Today is World Press Freedom Day. To commemorate the occasion, Amnesty International has released a song produced by the great Levon Helm, who recently passed away. 'Toast To Freedom' features nearly 50 artists, including Kris Kristofferson, Carly Simon, Angelique Kidjo, Ewan McGregor, Jane Birkin, and Roseanne Cash. Check the tune out below:
The song was written by Carl Carlton and Larry Campbell, two veteran guitarist/producers - Carlton conceived of the idea for the song along with music industry exec and activist Jochen Wilms and Art for Amnesty founder Bill Shipsey. Wilms paid tribute to Levon Helm's contribution to the song, saying, "the song 'Toast To Freedom' is dedicated to Amnesty International but in a certain way is now a 'Toast To Levon' and a celebration for him as well".
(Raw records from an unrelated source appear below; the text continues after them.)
-- ==== Sys2Proof/Laws/Frame/Twins.lean ====
section
/-! SUPPORT. What the definitions of Machine/Twins.lean change of the state: one frame for each. -/
namespace Sys2Proof.Machine

theorem State.askBatch_frame (s : State) (b : Nat) :
    SameBut [.hrt, .regs, .porches, .free] s (State.askBatch s b) := by
  unfold State.askBatch
  with_reducible refine SameBut.trans ?_ (State.inTick_frame _ _ (fun _ => ?_) (by decide))
  with_reducible exact SameBut.refl _ _
  with_reducible refine (State.sendAll_frame _ _ _ _).after (by decide) ?_
  with_reducible exact SameBut.refl _ _

theorem State.retractClaim_frame (s : State) (c : Claim) :
    SameBut [.hrt, .regs, .events, .porches, .twn, .free] s (State.retractClaim s c) := by
  unfold State.retractClaim
  extract_lets
  with_reducible refine SameBut.ite ?_ ?_
  with_reducible refine (State.raise_frame _ _ _ _ _).after (by decide) ?_
  with_reducible refine (State.raise_frame _ _ _ _ _).after (by decide) ?_
  with_reducible refine (SameBut.twn_frame _ _).after (by decide) ?_
  with_reducible refine SameBut.ite ?_ ?_
  with_reducible refine SameBut.trans ?_ (State.inTick_frame _ _ (fun _ => ?_) (by decide))
  with_reducible exact SameBut.refl _ _
  with_reducible refine (State.sendAll_frame _ _ _ _).after (by decide) ?_
  with_reducible exact SameBut.refl _ _
  with_reducible exact SameBut.refl _ _
  with_reducible refine (State.raise_frame _ _ _ _ _).after (by decide) ?_
  with_reducible refine (SameBut.twn_frame _ _).after (by decide) ?_
  with_reducible refine SameBut.ite ?_ ?_
  with_reducible refine SameBut.trans ?_ (State.inTick_frame _ _ (fun _ => ?_) (by decide))
  with_reducible exact SameBut.refl _ _
  with_reducible refine (State.sendAll_frame _ _ _ _).after (by decide) ?_
  with_reducible exact SameBut.refl _ _
  with_reducible exact SameBut.refl _ _

theorem State.takeOverMoves_frame (s : State) :
    SameBut [.loops, .mov] s (State.takeOverMoves s) := by
  unfold State.takeOverMoves
  extract_lets
  with_reducible refine (SameBut.mov_frame _ _).after (by decide) ?_
  with_reducible refine SameBut.each (fun _ _ => ?_) ?_ _
  with_reducible refine (State.updLoop_frame _ _ _).after (by decide) ?_
  with_reducible exact SameBut.refl _ _
  with_reducible exact SameBut.refl _ _

theorem State.winClaim_frame (s : State) (c : Claim) :
    SameBut [.events, .loops, .mov, .twn] s (State.winClaim s c) := by
  unfold State.winClaim
  extract_lets
  with_reducible refine (State.raiseTo_frame _ _ _ _ _ _).after (by decide) ?_
  with_reducible refine (State.raiseTo_frame _ _ _ _ _ _).after (by decide) ?_
  with_reducible refine (State.takeOverMoves_frame _).after (by decide) ?_
  with_reducible refine (SameBut.twn_frame _ _).after (by decide) ?_
  with_reducible exact SameBut.refl _ _

theorem State.decideClaim_frame (s : State) :
    SameBut [.hrt, .regs, .events, .loops, .mov, .porches, .twn, .free] s (State.decideClaim s) := by
  unfold State.decideClaim
  split
  with_reducible refine SameBut.ite ?_ ?_
  with_reducible refine SameBut.ite ?_ ?_
  with_reducible refine (State.winClaim_frame _ _).after (by decide) ?_
  with_reducible exact SameBut.refl _ _
  with_reducible refine (State.retractClaim_frame _ _).after (by decide) ?_
  with_reducible exact SameBut.refl _ _
  with_reducible exact SameBut.refl _ _
  with_reducible exact SameBut.refl _ _

theorem State.heartbeatCounts_frame (s : State) :
    SameBut [.regs] s (State.heartbeatCounts s) := by
  unfold State.heartbeatCounts
  with_reducible refine SameBut.ite ?_ ?_
  with_reducible exact SameBut.refl _ _
  extract_lets
  split
  with_reducible refine (State.count_frame _ _ _ _ _).after (by decide) ?_
  with_reducible exact SameBut.refl _ _
  with_reducible refine (State.count_frame _ _ _ _ _).after (by decide) ?_
  with_reducible exact SameBut.refl _ _
  with_reducible refine (State.count_frame _ _ _ _ _).after (by decide) ?_
  with_reducible exact SameBut.refl _ _
  with_reducible exact SameBut.refl _ _

theorem State.loseHeartbeat_frame (s : State) :
    SameBut [.events, .twn] s (State.loseHeartbeat s) := by
  unfold State.loseHeartbeat
  extract_lets
  with_reducible refine SameBut.ite ?_ ?_
  with_reducible refine (State.raise_frame _ _ _ _ _).after (by decide) ?_
  with_reducible refine (SameBut.twn_frame _ _).after (by decide) ?_
  with_reducible exact SameBut.refl _ _
  with_reducible exact SameBut.refl _ _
The Canadian Committee for World Press Freedom is also marking World Press Freedom Day with a cartoon contest on the theme of Power to the People: Citizens and Social Media. The winning cartoon by Brazilian cartoonist Liza France, is below:
Alongside the art it has inspired, international freedom of the press is once more under the microscope this year. A report on press freedom was released yesterday by the Committee to Protect Journalists (CPJ). They list 10 countries that stand out as censors for imposing "dictatorial controls" on domestic media, preventing international media from entering, and other restrictions. At the top of the list was Eritrea, followed by North Korea, Syria and Iran.
A separate study indicates that there is reason to be cautiously optimistic about the state of press freedom over the past year. According to Freedom House's annual survey of freedom of the press around the world, for the first time in eight years global media freedom showed no overall decline. The report criticized China, Russia, Iran and Venezuala for "detaining and jailing critics", but Freedom House's president David J. Kramer also stated that "the newly opened media environments in countries like Tunisia and Libya, while still tenuous and far from perfect, are critical for the future of democratic development in the region".
In this country, Canadian Journalists for Free Expression (CJFE) have given the federal government a failing grade on freedom of expression in Canada. The report points out that "the number of ATI (access to information) requests denied on security grounds has tripled since 2002-2003". On the legislative side, the group gave Canada's Supreme Court a B+, and cited their ruling that wiretapping without a warrant is unconstitutional.